Requirement. Copy each line of the following data that contains "leaveQueue".

Working data.
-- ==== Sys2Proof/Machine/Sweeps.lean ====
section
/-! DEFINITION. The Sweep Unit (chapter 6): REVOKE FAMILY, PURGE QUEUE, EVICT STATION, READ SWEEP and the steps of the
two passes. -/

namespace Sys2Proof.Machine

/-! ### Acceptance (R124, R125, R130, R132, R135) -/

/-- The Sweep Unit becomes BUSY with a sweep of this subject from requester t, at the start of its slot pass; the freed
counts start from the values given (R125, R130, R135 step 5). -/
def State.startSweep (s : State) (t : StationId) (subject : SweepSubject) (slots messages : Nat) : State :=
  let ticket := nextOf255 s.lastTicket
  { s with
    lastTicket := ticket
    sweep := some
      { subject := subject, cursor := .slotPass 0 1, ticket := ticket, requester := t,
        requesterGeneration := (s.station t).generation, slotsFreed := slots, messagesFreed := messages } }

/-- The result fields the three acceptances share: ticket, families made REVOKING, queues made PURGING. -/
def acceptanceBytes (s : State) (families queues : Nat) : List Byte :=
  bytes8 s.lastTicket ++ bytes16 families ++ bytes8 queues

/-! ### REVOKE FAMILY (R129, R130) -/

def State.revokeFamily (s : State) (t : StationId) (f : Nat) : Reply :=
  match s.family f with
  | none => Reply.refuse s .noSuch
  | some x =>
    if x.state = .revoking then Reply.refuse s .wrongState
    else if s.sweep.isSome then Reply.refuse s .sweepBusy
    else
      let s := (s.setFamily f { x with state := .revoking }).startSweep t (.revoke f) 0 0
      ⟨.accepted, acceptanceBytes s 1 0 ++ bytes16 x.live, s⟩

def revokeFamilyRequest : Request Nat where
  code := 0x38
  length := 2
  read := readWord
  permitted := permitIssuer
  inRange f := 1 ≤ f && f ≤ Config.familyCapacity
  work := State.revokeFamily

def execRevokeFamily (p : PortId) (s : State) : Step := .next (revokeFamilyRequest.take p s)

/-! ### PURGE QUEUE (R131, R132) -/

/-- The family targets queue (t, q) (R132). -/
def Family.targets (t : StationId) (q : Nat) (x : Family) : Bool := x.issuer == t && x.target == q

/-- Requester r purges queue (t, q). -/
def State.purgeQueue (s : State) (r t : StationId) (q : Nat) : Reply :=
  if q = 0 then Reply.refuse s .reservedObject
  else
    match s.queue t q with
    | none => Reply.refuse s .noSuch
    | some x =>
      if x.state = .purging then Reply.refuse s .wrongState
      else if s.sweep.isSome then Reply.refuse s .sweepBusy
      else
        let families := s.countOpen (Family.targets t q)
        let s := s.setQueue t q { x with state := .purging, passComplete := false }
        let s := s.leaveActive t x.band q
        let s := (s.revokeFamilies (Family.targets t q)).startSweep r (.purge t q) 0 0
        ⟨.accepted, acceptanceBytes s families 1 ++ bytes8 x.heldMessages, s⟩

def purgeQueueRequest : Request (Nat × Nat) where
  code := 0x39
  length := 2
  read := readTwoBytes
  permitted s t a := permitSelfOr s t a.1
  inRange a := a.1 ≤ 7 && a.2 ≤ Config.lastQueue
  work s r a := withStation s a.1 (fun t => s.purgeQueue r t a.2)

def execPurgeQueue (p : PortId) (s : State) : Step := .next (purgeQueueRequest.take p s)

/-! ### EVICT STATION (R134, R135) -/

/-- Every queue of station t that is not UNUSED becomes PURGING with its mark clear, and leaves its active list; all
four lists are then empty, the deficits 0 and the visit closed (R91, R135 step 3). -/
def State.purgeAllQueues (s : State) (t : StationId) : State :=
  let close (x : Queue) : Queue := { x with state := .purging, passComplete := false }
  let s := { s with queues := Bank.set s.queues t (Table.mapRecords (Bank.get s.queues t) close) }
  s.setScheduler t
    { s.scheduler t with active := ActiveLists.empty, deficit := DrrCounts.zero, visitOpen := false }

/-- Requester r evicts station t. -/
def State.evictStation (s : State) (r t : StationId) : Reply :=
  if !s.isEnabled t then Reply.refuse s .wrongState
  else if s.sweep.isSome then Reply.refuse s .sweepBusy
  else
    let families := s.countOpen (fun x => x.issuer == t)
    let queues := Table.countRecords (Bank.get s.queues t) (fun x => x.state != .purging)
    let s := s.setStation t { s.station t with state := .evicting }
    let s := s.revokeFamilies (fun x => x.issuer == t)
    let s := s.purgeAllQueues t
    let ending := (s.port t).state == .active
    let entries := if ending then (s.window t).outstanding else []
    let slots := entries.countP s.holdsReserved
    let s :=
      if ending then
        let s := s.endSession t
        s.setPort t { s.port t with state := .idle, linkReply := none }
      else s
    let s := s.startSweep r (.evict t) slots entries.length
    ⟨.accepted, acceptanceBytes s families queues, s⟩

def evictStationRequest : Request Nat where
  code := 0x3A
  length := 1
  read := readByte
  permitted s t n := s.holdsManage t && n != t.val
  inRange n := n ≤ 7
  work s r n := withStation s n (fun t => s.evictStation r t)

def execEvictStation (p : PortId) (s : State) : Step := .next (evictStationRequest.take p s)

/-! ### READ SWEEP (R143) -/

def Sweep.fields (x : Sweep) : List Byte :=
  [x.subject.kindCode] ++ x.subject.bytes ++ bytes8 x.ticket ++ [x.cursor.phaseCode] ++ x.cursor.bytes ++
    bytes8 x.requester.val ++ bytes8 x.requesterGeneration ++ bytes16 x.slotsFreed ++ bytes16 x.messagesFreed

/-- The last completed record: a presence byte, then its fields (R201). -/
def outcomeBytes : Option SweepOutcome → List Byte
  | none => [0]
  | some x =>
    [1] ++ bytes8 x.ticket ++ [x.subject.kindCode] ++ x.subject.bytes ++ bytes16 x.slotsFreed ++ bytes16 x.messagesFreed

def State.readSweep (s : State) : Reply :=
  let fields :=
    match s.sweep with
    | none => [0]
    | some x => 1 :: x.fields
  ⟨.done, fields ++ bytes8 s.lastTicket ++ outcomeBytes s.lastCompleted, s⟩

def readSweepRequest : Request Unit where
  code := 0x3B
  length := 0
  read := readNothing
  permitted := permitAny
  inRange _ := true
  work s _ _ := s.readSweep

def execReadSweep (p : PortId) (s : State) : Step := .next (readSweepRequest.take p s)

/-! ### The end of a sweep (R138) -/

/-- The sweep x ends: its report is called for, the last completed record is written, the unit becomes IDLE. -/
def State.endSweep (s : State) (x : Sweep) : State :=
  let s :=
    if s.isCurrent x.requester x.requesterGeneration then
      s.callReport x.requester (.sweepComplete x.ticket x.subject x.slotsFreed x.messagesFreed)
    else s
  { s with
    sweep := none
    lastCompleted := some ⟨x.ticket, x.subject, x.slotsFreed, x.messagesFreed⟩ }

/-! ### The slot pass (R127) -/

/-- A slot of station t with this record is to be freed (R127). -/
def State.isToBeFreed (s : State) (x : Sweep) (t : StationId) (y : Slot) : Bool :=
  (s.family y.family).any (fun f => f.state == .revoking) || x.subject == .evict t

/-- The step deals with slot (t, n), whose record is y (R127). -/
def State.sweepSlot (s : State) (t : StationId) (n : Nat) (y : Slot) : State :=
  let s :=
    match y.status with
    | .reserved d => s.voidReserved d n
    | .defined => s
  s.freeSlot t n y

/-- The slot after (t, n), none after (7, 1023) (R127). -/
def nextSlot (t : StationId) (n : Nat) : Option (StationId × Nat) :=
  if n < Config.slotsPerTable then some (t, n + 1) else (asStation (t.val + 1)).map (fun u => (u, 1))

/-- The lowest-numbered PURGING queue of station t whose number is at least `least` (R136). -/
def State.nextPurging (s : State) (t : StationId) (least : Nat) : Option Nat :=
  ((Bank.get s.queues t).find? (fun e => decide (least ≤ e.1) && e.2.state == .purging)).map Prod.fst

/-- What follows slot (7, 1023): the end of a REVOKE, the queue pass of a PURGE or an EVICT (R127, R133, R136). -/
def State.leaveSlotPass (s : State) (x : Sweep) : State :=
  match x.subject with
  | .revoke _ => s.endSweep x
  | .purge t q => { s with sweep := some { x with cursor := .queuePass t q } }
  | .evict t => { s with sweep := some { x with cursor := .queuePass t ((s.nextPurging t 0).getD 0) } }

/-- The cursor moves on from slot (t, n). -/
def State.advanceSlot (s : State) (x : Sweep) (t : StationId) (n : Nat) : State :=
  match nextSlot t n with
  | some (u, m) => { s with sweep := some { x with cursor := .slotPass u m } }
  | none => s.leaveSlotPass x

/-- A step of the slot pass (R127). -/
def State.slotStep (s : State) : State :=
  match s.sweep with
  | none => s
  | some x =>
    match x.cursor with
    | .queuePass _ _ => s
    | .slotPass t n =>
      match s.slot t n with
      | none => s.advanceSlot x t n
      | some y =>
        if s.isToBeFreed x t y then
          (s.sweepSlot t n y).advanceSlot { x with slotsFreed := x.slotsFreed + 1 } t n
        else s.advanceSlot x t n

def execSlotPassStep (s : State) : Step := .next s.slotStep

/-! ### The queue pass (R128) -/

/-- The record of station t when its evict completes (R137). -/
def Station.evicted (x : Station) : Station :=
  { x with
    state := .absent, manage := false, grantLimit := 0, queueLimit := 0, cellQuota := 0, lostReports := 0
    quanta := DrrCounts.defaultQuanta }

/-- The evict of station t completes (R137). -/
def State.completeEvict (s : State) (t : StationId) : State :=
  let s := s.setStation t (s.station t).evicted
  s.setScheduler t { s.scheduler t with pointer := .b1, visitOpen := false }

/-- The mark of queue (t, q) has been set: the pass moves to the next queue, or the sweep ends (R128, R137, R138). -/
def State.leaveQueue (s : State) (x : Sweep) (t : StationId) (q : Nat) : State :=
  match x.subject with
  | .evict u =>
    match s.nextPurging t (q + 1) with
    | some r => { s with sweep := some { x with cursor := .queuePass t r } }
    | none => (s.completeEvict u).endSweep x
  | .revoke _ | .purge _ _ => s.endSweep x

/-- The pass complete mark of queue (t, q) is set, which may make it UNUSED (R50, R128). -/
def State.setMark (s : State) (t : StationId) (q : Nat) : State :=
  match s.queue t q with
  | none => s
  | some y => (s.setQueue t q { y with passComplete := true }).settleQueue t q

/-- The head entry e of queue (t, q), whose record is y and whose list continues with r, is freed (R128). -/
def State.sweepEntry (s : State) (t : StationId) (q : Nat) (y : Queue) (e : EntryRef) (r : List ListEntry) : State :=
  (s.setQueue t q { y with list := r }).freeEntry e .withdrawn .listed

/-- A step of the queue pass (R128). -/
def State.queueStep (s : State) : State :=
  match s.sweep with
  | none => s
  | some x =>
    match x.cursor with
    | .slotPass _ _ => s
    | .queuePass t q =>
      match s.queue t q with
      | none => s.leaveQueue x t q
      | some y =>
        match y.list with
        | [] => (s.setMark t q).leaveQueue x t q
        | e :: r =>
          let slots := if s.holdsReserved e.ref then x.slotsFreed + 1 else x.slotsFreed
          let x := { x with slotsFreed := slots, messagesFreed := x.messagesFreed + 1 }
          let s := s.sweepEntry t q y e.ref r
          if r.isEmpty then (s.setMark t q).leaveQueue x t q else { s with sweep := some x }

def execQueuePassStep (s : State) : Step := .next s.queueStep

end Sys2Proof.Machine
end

==

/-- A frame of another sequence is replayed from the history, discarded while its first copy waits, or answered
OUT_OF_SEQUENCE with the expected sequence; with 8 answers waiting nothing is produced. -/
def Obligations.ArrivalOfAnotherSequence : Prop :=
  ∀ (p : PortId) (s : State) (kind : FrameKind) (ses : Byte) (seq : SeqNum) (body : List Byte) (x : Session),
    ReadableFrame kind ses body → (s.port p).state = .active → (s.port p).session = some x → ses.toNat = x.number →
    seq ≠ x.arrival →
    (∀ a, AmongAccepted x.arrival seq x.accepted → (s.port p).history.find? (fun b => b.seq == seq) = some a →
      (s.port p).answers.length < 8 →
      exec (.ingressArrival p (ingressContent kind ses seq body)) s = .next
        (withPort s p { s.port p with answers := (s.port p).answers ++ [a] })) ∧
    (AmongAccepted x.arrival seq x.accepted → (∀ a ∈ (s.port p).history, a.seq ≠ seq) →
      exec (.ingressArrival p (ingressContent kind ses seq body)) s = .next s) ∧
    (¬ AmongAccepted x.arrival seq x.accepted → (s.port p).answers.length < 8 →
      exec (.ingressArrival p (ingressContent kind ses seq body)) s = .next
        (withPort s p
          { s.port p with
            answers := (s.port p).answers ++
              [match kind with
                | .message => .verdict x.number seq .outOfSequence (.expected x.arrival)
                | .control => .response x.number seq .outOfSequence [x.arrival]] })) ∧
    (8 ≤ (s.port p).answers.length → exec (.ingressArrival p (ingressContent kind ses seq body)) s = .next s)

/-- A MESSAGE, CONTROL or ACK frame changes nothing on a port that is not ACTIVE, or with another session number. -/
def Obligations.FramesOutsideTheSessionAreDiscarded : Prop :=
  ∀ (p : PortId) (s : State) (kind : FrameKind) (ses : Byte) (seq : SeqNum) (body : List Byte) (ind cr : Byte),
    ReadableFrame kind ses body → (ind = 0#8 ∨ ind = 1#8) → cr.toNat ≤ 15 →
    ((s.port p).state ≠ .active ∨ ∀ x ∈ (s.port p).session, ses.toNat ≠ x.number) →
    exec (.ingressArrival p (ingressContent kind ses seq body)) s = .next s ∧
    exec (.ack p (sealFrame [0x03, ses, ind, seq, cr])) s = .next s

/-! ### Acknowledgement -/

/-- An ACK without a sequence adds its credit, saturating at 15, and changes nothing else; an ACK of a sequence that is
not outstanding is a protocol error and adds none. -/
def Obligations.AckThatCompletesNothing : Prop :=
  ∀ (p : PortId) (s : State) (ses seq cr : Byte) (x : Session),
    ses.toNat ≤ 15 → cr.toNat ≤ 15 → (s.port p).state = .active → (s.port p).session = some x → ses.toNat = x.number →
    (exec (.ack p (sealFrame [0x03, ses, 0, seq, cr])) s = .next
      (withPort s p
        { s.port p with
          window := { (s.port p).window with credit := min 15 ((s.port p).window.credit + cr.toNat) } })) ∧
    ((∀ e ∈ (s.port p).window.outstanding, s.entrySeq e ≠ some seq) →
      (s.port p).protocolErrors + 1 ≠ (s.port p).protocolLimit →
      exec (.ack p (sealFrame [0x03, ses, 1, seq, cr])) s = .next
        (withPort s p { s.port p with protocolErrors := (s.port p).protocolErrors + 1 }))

Exercise answer.
def State.leaveQueue (s : State) (x : Sweep) (t : StationId) (q : Nat) : State :=
      | none => s.leaveQueue x t q
        | [] => (s.setMark t q).leaveQueue x t q
          if r.isEmpty then (s.setMark t q).leaveQueue x t q else { s with sweep := some x }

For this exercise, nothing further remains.